It's hard to put down roots when you never stay anywhere. I guess it's a good thing, for the most part, that I had them pretty deep to start.
It's the worst part about moving around and experiencing different things. I am missing something, somebody, and somewhere no matter where I am. I'm at home now with all the people I love most. But I miss my Katima-kids, India, and not knowing a broken heart. I miss hostels, La Rivera, Jewish hippis, and driving tractor. If I stayed on the farm, I wouldn't miss any of that. You can't miss something you don't know. Can you?
I make friends fairly easily. I can meet someone else with a backpack and carry on a conversation. People like me. I love getting to know someone with no preconceived opinions. Without a set idea of how I'm supposed to be.
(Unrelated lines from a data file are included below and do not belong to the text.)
-- ==== Sys2Proof/Laws/PerInstr.lean ====
section
/-! SUPPORT. Statements for all instructions, one lemma per constructor: decoding the word of a well-formed instruction
gives it back (spec/30_encoding.md R72, R74, R76). -/

namespace Sys2Proof.Laws.DecodeEncode

/-- Decoding the word of a well-formed instruction gives it back. -/
def Statement (i : Instr) : Prop := i.wellFormed = true → decode (encode i) = .ok i

/-! ### The fields of a word built by each format -/

theorem wordNnn_toNat {op : Nat} (h : op < 16) (nnn : Word) : (wordNnn op nnn).toNat = op * 4096 + nnn.toNat % 4096 := by
  simp only [wordNnn, BitVec.toNat_ofNat]; omega

theorem wordXkk_toNat {op : Nat} (h : op < 16) (x : Reg) (kk : Byte) :
    (wordXkk op x kk).toNat = op * 4096 + x.val * 256 + kk.toNat := by
  have := x.isLt; have := kk.isLt
  simp only [wordXkk, BitVec.toNat_ofNat]; omega

theorem wordXyn_toNat {op : Nat} (h : op < 16) (x y : Reg) (n : Nat) :
    (wordXyn op x y n).toNat = op * 4096 + x.val * 256 + y.val * 16 + n % 16 := by
  have := x.isLt; have := y.isLt
  simp only [wordXyn, BitVec.toNat_ofNat]; omega

theorem wordNnn_d1 {op : Nat} (h : op < 16) (nnn : Word) : fieldD1 (wordNnn op nnn) = op := by
  simp only [fieldD1, slice, wordNnn_toNat h]; omega

theorem wordXkk_d1 {op : Nat} (h : op < 16) (x : Reg) (kk : Byte) : fieldD1 (wordXkk op x kk) = op := by
  have := x.isLt; have := kk.isLt
  simp only [fieldD1, slice, wordXkk_toNat h]; omega

theorem wordXyn_d1 {op : Nat} (h : op < 16) (x y : Reg) (n : Nat) : fieldD1 (wordXyn op x y n) = op := by
  have := x.isLt; have := y.isLt
  simp only [fieldD1, slice, wordXyn_toNat h]; omega

theorem wordNnn_nnn {op : Nat} (h : op < 16) {nnn : Word} (hn : fitsAddress nnn = true) :
    fieldNnn (wordNnn op nnn) = nnn := by
  have hn' : nnn.toNat < 4096 := by simpa [fitsAddress] using hn
  apply BitVec.eq_of_toNat_eq
  simp only [fieldNnn, slice, wordNnn_toNat h, BitVec.toNat_ofNat]; omega

theorem wordXkk_x {op : Nat} (h : op < 16) (x : Reg) (kk : Byte) : fieldX (wordXkk op x kk) = x := by
  have := x.isLt; have := kk.isLt
  apply Fin.ext
  simp only [fieldX, slice, wordXkk_toNat h, Fin.val_ofNat]; omega

theorem wordXkk_low {op : Nat} (h : op < 16) (x : Reg) (kk : Byte) : slice (wordXkk op x kk) 7 0 = kk.toNat := by
  have := x.isLt; have := kk.isLt
  simp only [slice, wordXkk_toNat h]; omega

theorem wordXkk_kk {op : Nat} (h : op < 16) (x : Reg) (kk : Byte) : fieldKk (wordXkk op x kk) = kk := by
  apply BitVec.eq_of_toNat_eq
  have := kk.isLt
  simp only [fieldKk, wordXkk_low h, BitVec.toNat_ofNat]; omega

theorem wordXyn_x {op : Nat} (h : op < 16) (x y : Reg) (n : Nat) : fieldX (wordXyn op x y n) = x := by
  have := x.isLt; have := y.isLt
  apply Fin.ext
  simp only [fieldX, slice, wordXyn_toNat h, Fin.val_ofNat]; omega

theorem wordXyn_y {op : Nat} (h : op < 16) (x y : Reg) (n : Nat) : fieldY (wordXyn op x y n) = y := by
  have := x.isLt; have := y.isLt
  apply Fin.ext
  simp only [fieldY, slice, wordXyn_toNat h, Fin.val_ofNat]; omega

theorem wordXyn_n {op : Nat} (h : op < 16) (x y : Reg) (n : Nat) : fieldN (wordXyn op x y n) = n % 16 := by
  have := x.isLt; have := y.isLt
  simp only [fieldN, slice, wordXyn_toNat h]; omega

/-! ### One lemma per instruction -/

theorem nop : Statement (.nop) := fun _ => by decide

theorem cls : Statement (.cls) := fun _ => by decide

theorem ret : Statement (.ret) := fun _ => by decide

theorem jp (nnn : Word) : Statement (.jp nnn) := fun h => by
  have hn : fitsAddress nnn = true := h
  simp [encode, decode, wordNnn_d1, wordNnn_nnn _ hn]

theorem call (nnn : Word) : Statement (.call nnn) := fun h => by
  have hn : fitsAddress nnn = true := h
  simp [encode, decode, wordNnn_d1, wordNnn_nnn _ hn]

theorem seImm (x : Reg) (kk : Byte) : Statement (.seImm x kk) := fun _ => by
  simp [encode, decode, wordXkk_d1, wordXkk_x, wordXkk_kk]

theorem sneImm (x : Reg) (kk : Byte) : Statement (.sneImm x kk) := fun _ => by
  simp [encode, decode, wordXkk_d1, wordXkk_x, wordXkk_kk]

theorem seReg (x : Reg) (y : Reg) : Statement (.seReg x y) := fun _ => by
  simp [encode, decode, wordXyn_d1, wordXyn_x, wordXyn_y, wordXyn_n]

theorem ldImm (x : Reg) (kk : Byte) : Statement (.ldImm x kk) := fun _ => by
  simp [encode, decode, wordXkk_d1, wordXkk_x, wordXkk_kk]

theorem addImm (x : Reg) (kk : Byte) : Statement (.addImm x kk) := fun _ => by
  simp [encode, decode, wordXkk_d1, wordXkk_x, wordXkk_kk]

theorem ldReg (x : Reg) (y : Reg) : Statement (.ldReg x y) := fun _ => by
  simp [encode, decode, wordXyn_d1, wordXyn_x, wordXyn_y, wordXyn_n]

theorem orReg (x : Reg) (y : Reg) : Statement (.orReg x y) := fun _ => by
  simp [encode, decode, wordXyn_d1, wordXyn_x, wordXyn_y, wordXyn_n]

theorem andReg (x : Reg) (y : Reg) : Statement (.andReg x y) := fun _ => by
  simp [encode, decode, wordXyn_d1, wordXyn_x, wordXyn_y, wordXyn_n]

theorem xorReg (x : Reg) (y : Reg) : Statement (.xorReg x y) := fun _ => by
  simp [encode, decode, wordXyn_d1, wordXyn_x, wordXyn_y, wordXyn_n]

theorem addReg (x : Reg) (y : Reg) : Statement (.addReg x y) := fun _ => by
  simp [encode, decode, wordXyn_d1, wordXyn_x, wordXyn_y, wordXyn_n]

theorem subReg (x : Reg) (y : Reg) : Statement (.subReg x y) := fun _ => by
  simp [encode, decode, wordXyn_d1, wordXyn_x, wordXyn_y, wordXyn_n]

theorem shr (x : Reg) (y : Reg) : Statement (.shr x y) := fun _ => by
  simp [encode, decode, wordXyn_d1, wordXyn_x, wordXyn_y, wordXyn_n]

theorem subnReg (x : Reg) (y : Reg) : Statement (.subnReg x y) := fun _ => by
  simp [encode, decode, wordXyn_d1, wordXyn_x, wordXyn_y, wordXyn_n]

theorem shl (x : Reg) (y : Reg) : Statement (.shl x y) := fun _ => by
  simp [encode, decode, wordXyn_d1, wordXyn_x, wordXyn_y, wordXyn_n]

theorem sneReg (x : Reg) (y : Reg) : Statement (.sneReg x y) := fun _ => by
  simp [encode, decode, wordXyn_d1, wordXyn_x, wordXyn_y, wordXyn_n]

theorem ldI (nnn : Word) : Statement (.ldI nnn) := fun h => by
  have hn : fitsAddress nnn = true := h
  simp [encode, decode, wordNnn_d1, wordNnn_nnn _ hn]

theorem jpV0 (nnn : Word) : Statement (.jpV0 nnn) := fun h => by
  have hn : fitsAddress nnn = true := h
  simp [encode, decode, wordNnn_d1, wordNnn_nnn _ hn]

theorem rnd (x : Reg) (kk : Byte) : Statement (.rnd x kk) := fun _ => by
  simp [encode, decode, wordXkk_d1, wordXkk_x, wordXkk_kk]

theorem drw (x : Reg) (y : Reg) (n : Nat) : Statement (.drw x y n) := fun h => by
  have hn : n < 16 := by simpa [Instr.wellFormed, fitsHeight] using h
  simp [encode, decode, wordXyn_d1, wordXyn_x, wordXyn_y, wordXyn_n, Nat.mod_eq_of_lt hn]

theorem skp (x : Reg) : Statement (.skp x) := fun _ => by
  simp [encode, decode, wordXkk_d1, wordXkk_x, wordXkk_low]

theorem sknp (x : Reg) : Statement (.sknp x) := fun _ => by
  simp [encode, decode, wordXkk_d1, wordXkk_x, wordXkk_low]

theorem ldVxDt (x : Reg) : Statement (.ldVxDt x) := fun _ => by
  simp [encode, decode, wordXkk_d1, wordXkk_x, wordXkk_low]

theorem ldVxK (x : Reg) : Statement (.ldVxK x) := fun _ => by
  simp [encode, decode, wordXkk_d1, wordXkk_x, wordXkk_low]

theorem ldDtVx (x : Reg) : Statement (.ldDtVx x) := fun _ => by
  simp [encode, decode, wordXkk_d1, wordXkk_x, wordXkk_low]

theorem ldStVx (x : Reg) : Statement (.ldStVx x) := fun _ => by
  simp [encode, decode, wordXkk_d1, wordXkk_x, wordXkk_low]

theorem addI (x : Reg) : Statement (.addI x) := fun _ => by
  simp [encode, decode, wordXkk_d1, wordXkk_x, wordXkk_low]

theorem ldF (x : Reg) : Statement (.ldF x) := fun _ => by
  simp [encode, decode, wordXkk_d1, wordXkk_x, wordXkk_low]

theorem ldB (x : Reg) : Statement (.ldB x) := fun _ => by
  simp [encode, decode, wordXkk_d1, wordXkk_x, wordXkk_low]

theorem storeRegs (x : Reg) : Statement (.storeRegs x) := fun _ => by
  simp [encode, decode, wordXkk_d1, wordXkk_x, wordXkk_low]

theorem loadRegs (x : Reg) : Statement (.loadRegs x) := fun _ => by
  simp [encode, decode, wordXkk_d1, wordXkk_x, wordXkk_low]

end Sys2Proof.Laws.DecodeEncode
end

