-- ==== Sys2Proof/Tests/Slice0.lean ====
section
/-! SUPPORT. The model's own tests: ill-formed terms the check refuses, words written out from the spec's encodings, the
spec's vectors one step at a time, and a witness for the hypotheses of each obligation.
T<n> and E<n> are the vectors of spec/95_test_vectors.md; the other expected values are worked out from the rule cited. -/

namespace Sys2Proof.Machine

/-- `s` with `I`. -/
def State.withI (s : State) (i : Word) : State := { s with i := i }

/-- `s` with `pc`. -/
def State.withPc (s : State) (pc : Word) : State := { s with pc := pc }

end Sys2Proof.Machine

namespace Sys2Proof.Tests

open Sys2Proof Sys2Proof.Machine

/-! ### Helpers -/

/-- The state after one step that fetches the word `w` from `s`. -/
def after (w : Nat) (s : State) : Option State := stateOf (step (s.withFetchWord 16 w))

/-- The reset state with these registers. -/
def regs (l : List (Reg × Byte)) : State := l.foldl (fun s p => s.setReg p.1 p.2) State.reset

/-- The reset state with `n` entries 0x0111 on the stack. -/
def stacked (n : Fin 17) : State := { State.reset with sp := n, stack := Vector.replicate 16 0x0111 }

/-- The reset state with key `k` pressed, `V[3] = b`. -/
def pressing (k : Nat) (b : Byte) : State := (regs [(3, b)]).writeKey k true

/-- The reset state with cell (`row`, `col`) lit. -/
def lit (row : Fin 32) (col : Fin 64) : State := { State.reset with fb := FrameBuffer.blank.toggle row col }

/-- The registers listed, and `pc`, after one step. -/
def see (l : List Reg) (t : Option State) : Option (List Byte × Word) := t.map fun u => (l.map u.reg, u.pc)

/-- The bytes of memory at the addresses listed, and `I`, after one step. -/
def seeMem (l : List Nat) (t : Option State) : Option (List Byte × Word) := t.map fun u => (l.map u.mem.read, u.i)

/-- The cells of one row at the columns listed, and VF, after one step. -/
def seeCells (row : Fin 32) (l : List (Fin 64)) (t : Option State) : Option (List Bool × Byte) :=
  t.map fun u => (l.map (u.fb.cell row), u.reg Reg.vf)

/-- The fault record `(code, pc_insn, ir, info)` after one step (R201). -/
def seeFault (t : Option State) : Option (Nat × Word × Option Word × Option Nat) :=
  t.bind fun u => u.halted.map fun r => (r.code, r.pcInsn, r.ir, r.info)

/-! ### Well-formed instructions: each check refuses an ill-formed term (R72, R74) -/

theorem test_wf_jp : (Instr.jp 0x1000).wellFormed = false ∧ (Instr.jp 0xFFF).wellFormed = true := by decide
theorem test_wf_call : (Instr.call 0x1000).wellFormed = false ∧ (Instr.call 0xFFF).wellFormed = true := by decide
theorem test_wf_ldI : (Instr.ldI 0xF000).wellFormed = false ∧ (Instr.ldI 0xFFF).wellFormed = true := by decide
theorem test_wf_jpV0 : (Instr.jpV0 0x1000).wellFormed = false ∧ (Instr.jpV0 0xFFF).wellFormed = true := by decide
theorem test_wf_drw : (Instr.drw 0 0 16).wellFormed = false ∧ (Instr.drw 0 0 15).wellFormed = true := by decide

/-! ### Decoding: words written out from the encodings of spec/30_encoding.md R74, R81 (formats O, NNN, XKK, XYN) -/

theorem test_decode_fixed :
    decodeTableWord 16 0x0000 = some .nop ∧ decodeTableWord 16 0x00E0 = some .cls ∧
    decodeTableWord 16 0x00EE = some .ret := by decide

theorem test_decode_nnn :
    decodeTableWord 16 0b0001_101010111100 = some (.jp 0xABC) ∧
    decodeTableWord 16 0b0010_101010111100 = some (.call 0xABC) ∧
    decodeTableWord 16 0b1010_001100000001 = some (.ldI 0x301) ∧
    decodeTableWord 16 0b1011_111111111110 = some (.jpV0 0xFFE) := by decide

theorem test_decode_xkk :
    decodeTableWord 16 0b0011_0011_01000010 = some (.seImm 3 0x42) ∧
    decodeTableWord 16 0b0100_0011_01000010 = some (.sneImm 3 0x42) ∧
    decodeTableWord 16 0b0110_1010_01011011 = some (.ldImm 0xA 0x5B) ∧
    decodeTableWord 16 0b0111_0001_11111110 = some (.addImm 1 0xFE) ∧
    decodeTableWord 16 0b1100_0011_00001111 = some (.rnd 3 0x0F) := by decide

theorem test_decode_xy :
    decodeTableWord 16 0b0101_0001_0010_0000 = some (.seReg 1 2) ∧
    decodeTableWord 16 0b1001_0001_0010_0000 = some (.sneReg 1 2) ∧
    decodeTableWord 16 0b1101_0001_0010_0011 = some (.drw 1 2 3) := by decide

theorem test_decode_alu :
    decodeTableWord 16 0b1000_0001_0010_0000 = some (.ldReg 1 2) ∧
    decodeTableWord 16 0b1000_0001_0010_0001 = some (.orReg 1 2) ∧
    decodeTableWord 16 0b1000_0001_0010_0010 = some (.andReg 1 2) ∧
    decodeTableWord 16 0b1000_0001_0010_0011 = some (.xorReg 1 2) ∧
    decodeTableWord 16 0b1000_0001_0010_0100 = some (.addReg 1 2) ∧
    decodeTableWord 16 0b1000_0001_0010_0101 = some (.subReg 1 2) ∧
    decodeTableWord 16 0b1000_0001_0010_0110 = some (.shr 1 2) ∧
    decodeTableWord 16 0b1000_0001_0010_0111 = some (.subnReg 1 2) ∧
    decodeTableWord 16 0b1000_0001_0010_1110 = some (.shl 1 2) := by decide

theorem test_decode_keys_timers :
    decodeTableWord 16 0b1110_0111_10011110 = some (.skp 7) ∧
    decodeTableWord 16 0b1110_0111_10100001 = some (.sknp 7) ∧
    decodeTableWord 16 0b1111_0111_00000111 = some (.ldVxDt 7) ∧
    decodeTableWord 16 0b1111_0111_00001010 = some (.ldVxK 7) ∧
    decodeTableWord 16 0b1111_0111_00010101 = some (.ldDtVx 7) ∧
    decodeTableWord 16 0b1111_0111_00011000 = some (.ldStVx 7) := by decide
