-- ==== Sys2Proof/Machine/Operands.lean ====
section
/-! DEFINITION. What commands read: the buffers up to their length registers, the ELEM sequence, and
the configuration an H2F word selects (20_memory R85, 42_hash_to_field R160 to R163). -/

namespace Sys2Proof.Machine

/-- `BufRead(MSG, 0, MSG_LEN)` (20_memory R85). -/
def State.msg (s : State) : List Byte := (List.range s.msgLen.toNat).map s.msgByte

/-- `BufRead(DSTB, 0, DST_LEN)` (20_memory R85). -/
def State.dst (s : State) : List Byte := (List.range s.dstLen.toNat).map s.dstByte

/-- `OUT[0 .. OUT_LEN)`, the valid bytes of OUT (10_state R47). -/
def State.out (s : State) : List Byte := (List.range s.outLen.toNat).map s.outByte

/-- `ELEM[0 .. ELEM_CNT)`, the valid entries (10_state R38). -/
def State.elems (s : State) : List Nat := (List.range s.elemCnt.toNat).map s.elem

/-- A hash-to-field configuration (42_hash_to_field R160), with the tag's declared length: the bytes
of a tag longer than 255 are not read (R162). -/
structure H2fConfig where
  p : Nat
  m : Nat
  secK : Nat
  dstLen : Nat
  dst : List Byte
  expand : Bool
  deriving DecidableEq, Repr

/-- The configuration an H2F command word selects, field by field default or override
(42_hash_to_field R161, R162). -/
def resolveH2f (ovrP ovrM ovrK ovrDst ovrExpand expandVal : Bool) (s : State) : H2fConfig where
  p := if ovrP then s.pOvr else s.cfg.pDefault
  m := if ovrM then s.mOvr.toNat else Config.mDefault
  secK := if ovrK then s.kOvr.toNat else Config.kDefault
  dstLen := if ovrDst then s.dstLen.toNat else s.cfg.dstDefault.length
  dst :=
    if ovrDst then (if s.dstLen.toNat ≤ Config.dstMax then s.dst else []) else s.cfg.dstDefault
  expand := if ovrExpand then expandVal else Config.expandDefault

/-- `L`, the bytes per coordinate (42_hash_to_field R163). -/
def H2fConfig.coordBytes (c : H2fConfig) : Nat := ceilDiv (bitlen c.p + c.secK) 8

/-- `len_in_bytes` (42_hash_to_field R163). -/
def H2fConfig.lenInBytes (c : H2fConfig) (count : Nat) : Nat := count * c.m * c.coordBytes

end Sys2Proof.Machine
end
I enjoy keeping in touch with the people I've lived with. But, essentially, the only close relationships I have left are the ones I'm related too. And as strong and healthy as those are, I also miss having a best friend. Not the cool random kids who come by our house and joke with us. Not the past acquaintances I sometimes hang-out with when I'm around, or the people I still write to on facebook. Someone who calls me up on their days off. Who doesn't always agree with me, but knows what I think, and respects it. Who loves my letters, and takes the time to stay in touch. I miss staying up way too late because neither of us wants to go to sleep. Or dreaming of road trips, camp fires, and forming a band. (although I still have this with my amazing cousins and sibs).
I've had friends like that. Good friends. Friends I've loved with my whole heart. I don't know why I always lose them. It frustrates me to no end. But they stab me in the back, walk away, or move on. Because I don't want to? Do I try too hard, hold on to tight? Because God is trying to teach me something? Maybe I just need to learn to realize when it's time to let a good thing go. At least, if I get the chance to need to, again.